=== Input data ===
theorem Dev.Since.chanEndGo (e c : Nat) : b.Since (d.chanEndGo e c) := by
  unfold Dev.chanEndGo
  dsimp only
  split
  next x status _ _ =>
    have hw := h.chanWriteBack e c x ((d.chan e c).statusWord x status)
    split
    · exact h
    · split
      next heq => rw [heq] at hw; exact hw
      next heq =>
        rw [heq] at hw
        have hpaid := fun k : Chan => ((Dev.Since.peerForget hw (· = .channel e c)).setChan e c k).chanPay e c
        exact Dev.Since.ite ((hpaid _).chanFree e c) (hpaid _)
  next => exact h

theorem Dev.Since.chanEnd (e c status : Nat) : b.Since (d.chanEnd e c status) := by
  unfold Dev.chanEnd
  exact Dev.Since.ite h ((((h.dropJournal _).peerUsed _).setChan e c _).chanEndGo e c)

theorem Dev.Since.chanRanks (e : Nat) : b.Since (d.chanRanks e) :=
  Dev.Since.foldl (fun _ c he => Dev.Since.ite (he.setChan e c _) he) h _

theorem Dev.Since.chanHold (e c : Nat) (x : Bytes) : b.Since (d.chanHold e c x) := by
  unfold Dev.chanHold
  dsimp only
  split
  · exact ((h.setChan e c _).chanRanks e).chanEnd e c _
  · exact (h.setChan e c _).chanRanks e

theorem Dev.Since.chanFetch (e c : Nat) : b.Since (d.chanFetch e c) := by
  unfold Dev.chanFetch
  dsimp only
  split
  · exact h
  split
  · have hr := h.runAcc (goesOn_physRead (d.chanHub e c) true (d.chanSlot e c (d.chan e c).head.toNat) 64)
    split
    next heq =>
      rw [heq] at hr
      exact Dev.Since.ite (Dev.Since.chanHold hr e c _) (Dev.Since.setChan hr e c _)
    next heq => rw [heq] at hr; exact (Dev.Since.eccEvent hr _ _ _).setChan e c _
    next heq => rw [heq] at hr; exact hr
  · exact h.chanHold e c _

theorem Dev.Since.chanLost (e c : Nat) : b.Since (d.chanLost e c) := by
  unfold Dev.chanLost
  exact Dev.Since.ite ((h.withFree _).setChan e c _) h

theorem Dev.Since.chanHalt (e c f : Nat) (lim : Bytes → Nat → Nat) (status : Nat) : b.Since (d.chanHalt e c f lim status) := by
  unfold Dev.chanHalt
  dsimp only
  split
  · exact ((h.chanLost e c).releaseReq _).chanEnd e c status
  split
  · exact h
  split
  next x _ =>
    split
    · exact h.chanEnd e c 1
    have hm := ((h.chanLost e c).rewindJournal (.channel e c)).runAcc
      (goesOn_moveBursts (d.chanWho e c) e c x f (lim x (d.chan e c).written) (d.chan e c).written)
    split
    next heq => rw [heq] at hm; exact (Dev.Since.eccEvent hm _ _ _).chanEnd e c 4
    next heq => rw [heq] at hm; exact (Dev.Since.eccEvent hm _ _ _).chanEnd e c 4
    next _ _ heq => rw [heq] at hm; exact Dev.Since.chanEnd hm e c status
  next => exact Dev.Since.ite h ((h.setChan e c _).chanFetch e c)

theorem Dev.Since.chansStop (bursts status : Nat) (l : List (Nat × Nat)) : b.Since (d.chansStop bursts status l) := by
  induction l generalizing d with
  | nil => exact h
  | cons x l ih => exact ih (h.chanHalt x.1 x.2 bursts _ status)
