-- ==== Sys2Proof/Word.lean ====
section
/-! DEFINITION. The machine's word types (00_scope.md R19 to R21) and the sparse tables in which State holds what is many. -/

namespace Sys2Proof

abbrev Byte := BitVec 8
/-- A 32-bit word: a register word or a token's DATA (R21, R46). -/
abbrev Word := BitVec 32
/-- A 64-bit operand or register value. -/
abbrev Dword := BitVec 64
/-- A crossing number, 48 bits (R10). -/
abbrev CN := BitVec 48

/-- A sparse table: keys strictly rising. What an unlisted key reads as is said where the table is read. -/
abbrev Tbl (α : Type) := List (Nat × α)

end Sys2Proof
end

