-- ==== Sys2Proof/Machine/Container.lean ====
section
/-! DEFINITION. The Lomquet image container (06 R178, R179) and the reading of its sections into the records of Image.lean,
with the structure checks of 05 R525. Where the spec gives a section no byte layout (HDR, PROG, WGT, INIT, RQP, WGMD, and
the packing of PATH and JOIN records), the layout is the model's (DESIGN CHOICE, log entry 8). -/

namespace Sys2Proof.Machine

/-! ### Header and directory (R178) -/

/-- One directory entry. -/
structure DirEnt where
  id  : Nat
  pad : Nat
  len : Nat
  off : Nat
deriving DecidableEq, Repr

def dirOf (b : List Byte) : List DirEnt :=
  (List.range (leAt b 6 2)).map fun i =>
    let e := b.drop (64 + 16 * i)
    { id := leAt e 0 2, pad := leAt e 2 2, len := leAt e 4 4, off := leAt e 8 8 }

/-- The bytes of the section with this ID. -/
def sectBytes (b : List Byte) (id : Nat) : List Byte :=
  match (dirOf b).find? fun e => e.id == id with
  | some e => (b.drop e.off).take e.len
  | none => []

/-- A directory entry with its offset set to zero (06 R180). -/
def DirEnt.bare (e : DirEnt) : List Byte := leBytes 2 e.id ++ leBytes 2 0 ++ leBytes 4 e.len ++ leBytes 8 0

/-- Sections of these IDs, each preceded by its bare directory entry (06 R180, 14 R381, 18 R494). -/
def digestInput (b : List Byte) (ids : List Nat) : List Byte :=
  ((dirOf b).filter fun e => ids.contains e.id).flatMap fun e => e.bare ++ (b.drop e.off).take e.len

/-- Keys strictly rising. -/
def rising : List Nat → Bool
  | a :: b :: r => decide (a < b) && rising (b :: r)
  | _ => true

/-- A record of a section that breaks its structure (R525): its index, and the value required and held where there are such. -/
structure Flaw where
  item   : Nat
  expect : Nat := 0xFFFFFFFF
  found  : Nat := 0xFFFFFFFF

/-- The first record that fails, by the keys of the records from number k on (R161, R525): it breaks a condition of its own, or its key does not
rise above that of the record before it; equal keys may be allowed. -/
def recordsBad (equal : Bool) (f : Nat → Option Flaw) : Nat → Option Nat → List Nat → Option Flaw
  | _, _, [] => none
  | k, prev, b :: r =>
    (f k).orElse fun _ =>
      if (prev.map fun a => decide (a < b ∨ (equal ∧ a = b))).getD true then recordsBad equal f (k + 1) (some b) r else some { item := k }

/-- The first record that fails, of a section whose records have these keys. -/
def sectionBad (equal : Bool) (keys : List Nat) (f : Nat → Option Flaw) : Option Flaw := recordsBad equal f 0 none keys

/-- The first flaw of a list. -/
def firstFlaw : List (Option Flaw) → Option Flaw
  | [] => none
  | some f :: _ => some f
  | none :: l => firstFlaw l

/-- The flaw of the earlier record. -/
def earlierFlaw (a b : Option Flaw) : Option Flaw :=
  match a, b with
  | some f, some g => if g.item < f.item then some g else some f
  | none, g => g
  | f, none => f

/-- A count or value v that must lie between lo and hi; the limit that it breaks stands in expect. -/
def outside (i lo hi v : Nat) : Option Flaw :=
  if v < lo then some { item := i, expect := lo, found := v } else if v > hi then some { item := i, expect := hi, found := v } else none

/-- The refusal of a section. -/
def secBad (s : Nat) : Refuse := { code := 0x0101, sect := s }

/-- Sections that may not be empty (R157, R179). -/
def neverEmpty : List Nat := [0x01, 0x02, 0x06, 0x07, 0x08, 0x09, 0x0B, 0x10]

/-- The container's checks: header, directory, presence and length of every section (R157, R178, R179, 0x0101). len is the
length the command names. TIDE may be empty only where ALMT is. -/
def containerBad (b : List Byte) (len : Nat) : Option Refuse :=
  let d := dirOf b
  let n := leAt b 6 2
  let ids := d.map DirEnt.id
  if leAt b 0 4 ≠ 0x514D4F4C ∨ leAt b 4 2 ≠ 1 ∨ n = 0 ∨ n > 32 ∨ leAt b 8 8 ≠ len ∨ leAt b 16 1 > 1 ∨
      leNat (bytesAt b 17 47) ≠ 0 then some { code := 0x0101 }
  else match d.find? fun e => decide (e.pad ≠ 0 ∨ e.off % 64 ≠ 0 ∨ e.off < 64 + 16 * n ∨ e.off + e.len > len ∨ e.id = 0 ∨
      e.id > 0x11) with
  | some e => some (secBad e.id)
  | none =>
    if !rising ids then some { code := 0x0101 }
    else match (List.range 0x11).find? fun i => !ids.contains (i + 1) with
    | some i => some (secBad (i + 1))
    | none =>
      match neverEmpty.find? fun i => (sectBytes b i).isEmpty with
      | some i => some (secBad i)
      | none =>
        if (sectBytes b 0x0D).isEmpty && !(sectBytes b 0x0C).isEmpty then some (secBad 0x0D)
        else if decide (leAt b 16 1 = 1) == (sectBytes b 0x11).isEmpty then some (secBad 0x11)
        else none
===
## [What to do]
From the records above, print exactly the lines that run from the line with "theorem Dev.Since.chanHalt (e" to the line with "bursts _ status)", inclusive.

## [Reply]
theorem Dev.Since.chanHalt (e c f : Nat) (lim : Bytes → Nat → Nat) (status : Nat) : b.Since (d.chanHalt e c f lim status) := by
  unfold Dev.chanHalt
  dsimp only
  split
  · exact ((h.chanLost e c).releaseReq _).chanEnd e c status
  split
  · exact h
  split
  next x _ =>
    split
    · exact h.chanEnd e c 1
    have hm := ((h.chanLost e c).rewindJournal (.channel e c)).runAcc
      (goesOn_moveBursts (d.chanWho e c) e c x f (lim x (d.chan e c).written) (d.chan e c).written)
    split
    next heq => rw [heq] at hm; exact (Dev.Since.eccEvent hm _ _ _).chanEnd e c 4
    next heq => rw [heq] at hm; exact (Dev.Since.eccEvent hm _ _ _).chanEnd e c 4
    next _ _ heq => rw [heq] at hm; exact Dev.Since.chanEnd hm e c status
  next => exact Dev.Since.ite h ((h.setChan e c _).chanFetch e c)

theorem Dev.Since.chansStop (bursts status : Nat) (l : List (Nat × Nat)) : b.Since (d.chansStop bursts status l) := by
  induction l generalizing d with
  | nil => exact h
  | cons x l ih => exact ih (h.chanHalt x.1 x.2 bursts _ status)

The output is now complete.